__STORED DATA__
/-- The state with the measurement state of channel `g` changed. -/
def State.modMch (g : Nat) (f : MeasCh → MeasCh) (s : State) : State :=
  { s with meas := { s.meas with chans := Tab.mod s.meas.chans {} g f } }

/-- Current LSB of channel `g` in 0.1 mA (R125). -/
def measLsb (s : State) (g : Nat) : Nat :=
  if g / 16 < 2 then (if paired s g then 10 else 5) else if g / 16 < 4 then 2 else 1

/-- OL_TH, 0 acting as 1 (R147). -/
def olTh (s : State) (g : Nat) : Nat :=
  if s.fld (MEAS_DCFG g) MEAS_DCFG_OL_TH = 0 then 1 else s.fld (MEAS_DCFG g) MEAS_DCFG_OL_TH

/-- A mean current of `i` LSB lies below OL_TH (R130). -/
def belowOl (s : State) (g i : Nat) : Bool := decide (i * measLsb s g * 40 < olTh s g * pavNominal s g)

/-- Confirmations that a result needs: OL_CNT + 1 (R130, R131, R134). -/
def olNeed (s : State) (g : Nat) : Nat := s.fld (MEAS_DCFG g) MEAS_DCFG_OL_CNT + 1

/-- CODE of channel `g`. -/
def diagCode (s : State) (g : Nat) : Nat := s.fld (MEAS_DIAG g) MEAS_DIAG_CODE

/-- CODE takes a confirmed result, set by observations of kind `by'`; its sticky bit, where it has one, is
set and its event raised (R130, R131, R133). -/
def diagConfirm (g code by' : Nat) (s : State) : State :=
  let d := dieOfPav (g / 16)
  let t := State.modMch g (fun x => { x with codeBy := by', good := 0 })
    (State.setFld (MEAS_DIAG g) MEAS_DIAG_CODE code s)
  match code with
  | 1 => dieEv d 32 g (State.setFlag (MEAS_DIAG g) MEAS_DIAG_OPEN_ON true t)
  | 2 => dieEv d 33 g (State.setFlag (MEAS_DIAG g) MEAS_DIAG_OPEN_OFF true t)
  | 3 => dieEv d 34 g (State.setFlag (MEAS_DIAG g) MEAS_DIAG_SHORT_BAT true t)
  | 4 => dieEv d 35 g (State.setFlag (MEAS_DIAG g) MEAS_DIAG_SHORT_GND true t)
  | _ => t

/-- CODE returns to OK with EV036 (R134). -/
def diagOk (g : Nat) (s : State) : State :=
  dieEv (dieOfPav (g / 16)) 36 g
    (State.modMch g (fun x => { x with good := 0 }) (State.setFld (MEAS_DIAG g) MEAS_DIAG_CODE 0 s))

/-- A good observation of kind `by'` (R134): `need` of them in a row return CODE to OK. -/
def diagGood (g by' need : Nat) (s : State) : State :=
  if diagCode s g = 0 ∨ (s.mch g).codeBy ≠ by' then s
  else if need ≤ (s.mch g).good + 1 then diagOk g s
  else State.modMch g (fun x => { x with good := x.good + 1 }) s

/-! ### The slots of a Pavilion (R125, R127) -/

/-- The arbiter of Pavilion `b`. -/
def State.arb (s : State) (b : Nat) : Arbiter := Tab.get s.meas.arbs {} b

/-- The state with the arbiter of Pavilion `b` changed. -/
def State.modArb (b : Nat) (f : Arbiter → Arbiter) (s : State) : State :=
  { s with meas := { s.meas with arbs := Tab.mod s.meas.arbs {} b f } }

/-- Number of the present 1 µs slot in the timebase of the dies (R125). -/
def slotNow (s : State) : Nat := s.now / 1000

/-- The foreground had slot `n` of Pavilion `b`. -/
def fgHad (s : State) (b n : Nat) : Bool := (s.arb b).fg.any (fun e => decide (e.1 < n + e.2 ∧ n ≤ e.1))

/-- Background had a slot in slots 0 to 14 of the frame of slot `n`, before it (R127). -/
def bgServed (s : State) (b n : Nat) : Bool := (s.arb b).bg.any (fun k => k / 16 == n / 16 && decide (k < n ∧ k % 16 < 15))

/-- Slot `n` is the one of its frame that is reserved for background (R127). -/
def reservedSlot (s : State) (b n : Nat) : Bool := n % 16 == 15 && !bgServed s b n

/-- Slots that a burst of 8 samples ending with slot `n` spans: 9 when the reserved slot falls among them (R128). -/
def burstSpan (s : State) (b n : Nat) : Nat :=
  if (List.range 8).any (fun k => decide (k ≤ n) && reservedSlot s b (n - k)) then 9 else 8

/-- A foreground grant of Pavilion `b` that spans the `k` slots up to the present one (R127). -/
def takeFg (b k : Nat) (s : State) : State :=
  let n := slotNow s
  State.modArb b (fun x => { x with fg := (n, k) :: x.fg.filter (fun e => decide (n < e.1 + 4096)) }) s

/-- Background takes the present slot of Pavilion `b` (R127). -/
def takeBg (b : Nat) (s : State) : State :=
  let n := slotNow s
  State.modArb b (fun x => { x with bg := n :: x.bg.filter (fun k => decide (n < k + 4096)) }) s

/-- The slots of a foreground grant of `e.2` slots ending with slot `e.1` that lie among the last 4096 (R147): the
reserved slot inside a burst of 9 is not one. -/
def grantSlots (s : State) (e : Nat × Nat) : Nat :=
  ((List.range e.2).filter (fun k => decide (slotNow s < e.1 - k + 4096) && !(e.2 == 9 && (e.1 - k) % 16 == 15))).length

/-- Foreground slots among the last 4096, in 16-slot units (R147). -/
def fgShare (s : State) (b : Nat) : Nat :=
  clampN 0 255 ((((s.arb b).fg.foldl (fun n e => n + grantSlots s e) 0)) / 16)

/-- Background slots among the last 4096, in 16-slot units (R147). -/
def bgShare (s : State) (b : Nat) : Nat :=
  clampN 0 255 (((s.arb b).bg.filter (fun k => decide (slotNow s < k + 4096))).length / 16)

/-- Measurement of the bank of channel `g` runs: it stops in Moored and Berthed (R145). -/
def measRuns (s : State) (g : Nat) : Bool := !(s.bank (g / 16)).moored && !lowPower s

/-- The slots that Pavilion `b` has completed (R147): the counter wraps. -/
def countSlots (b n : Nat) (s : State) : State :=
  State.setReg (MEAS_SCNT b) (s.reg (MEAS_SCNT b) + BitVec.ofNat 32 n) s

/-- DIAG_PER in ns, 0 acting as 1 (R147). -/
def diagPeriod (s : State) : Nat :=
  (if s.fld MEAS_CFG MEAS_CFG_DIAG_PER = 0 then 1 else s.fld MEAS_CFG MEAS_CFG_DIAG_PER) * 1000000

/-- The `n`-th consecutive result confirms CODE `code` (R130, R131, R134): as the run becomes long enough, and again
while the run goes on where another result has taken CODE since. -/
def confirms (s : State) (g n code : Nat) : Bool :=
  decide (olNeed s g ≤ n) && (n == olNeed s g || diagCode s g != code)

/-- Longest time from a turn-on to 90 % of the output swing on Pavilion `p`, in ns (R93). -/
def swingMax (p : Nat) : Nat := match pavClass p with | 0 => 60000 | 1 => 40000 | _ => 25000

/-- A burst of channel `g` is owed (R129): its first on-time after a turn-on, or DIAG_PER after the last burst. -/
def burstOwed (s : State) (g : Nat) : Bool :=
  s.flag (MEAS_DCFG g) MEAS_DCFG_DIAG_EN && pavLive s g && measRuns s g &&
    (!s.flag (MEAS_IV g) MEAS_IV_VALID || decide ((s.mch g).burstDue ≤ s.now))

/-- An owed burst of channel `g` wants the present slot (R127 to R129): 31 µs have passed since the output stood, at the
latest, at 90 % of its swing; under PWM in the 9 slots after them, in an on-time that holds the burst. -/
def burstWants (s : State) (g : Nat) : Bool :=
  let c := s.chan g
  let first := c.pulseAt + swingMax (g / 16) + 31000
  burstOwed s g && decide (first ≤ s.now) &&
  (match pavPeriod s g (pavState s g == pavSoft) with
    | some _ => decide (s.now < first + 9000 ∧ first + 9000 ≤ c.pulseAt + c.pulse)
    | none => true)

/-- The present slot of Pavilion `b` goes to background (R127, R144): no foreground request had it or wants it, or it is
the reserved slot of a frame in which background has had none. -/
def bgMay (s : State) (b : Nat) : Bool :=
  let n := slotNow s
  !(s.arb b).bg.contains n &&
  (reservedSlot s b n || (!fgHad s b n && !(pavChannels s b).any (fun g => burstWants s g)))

__TASK DESCRIPTION__
Send back exactly the lines of the listing above starting at the one with "def countSlots (b" and ending at the one with "(if s.fld MEAS_CFG", inclusive, and no others.

__EXERCISE OUTPUT__
def countSlots (b n : Nat) (s : State) : State :=
  State.setReg (MEAS_SCNT b) (s.reg (MEAS_SCNT b) + BitVec.ofNat 32 n) s

/-- DIAG_PER in ns, 0 acting as 1 (R147). -/
def diagPeriod (s : State) : Nat :=
  (if s.fld MEAS_CFG MEAS_CFG_DIAG_PER = 0 then 1 else s.fld MEAS_CFG MEAS_CFG_DIAG_PER) * 1000000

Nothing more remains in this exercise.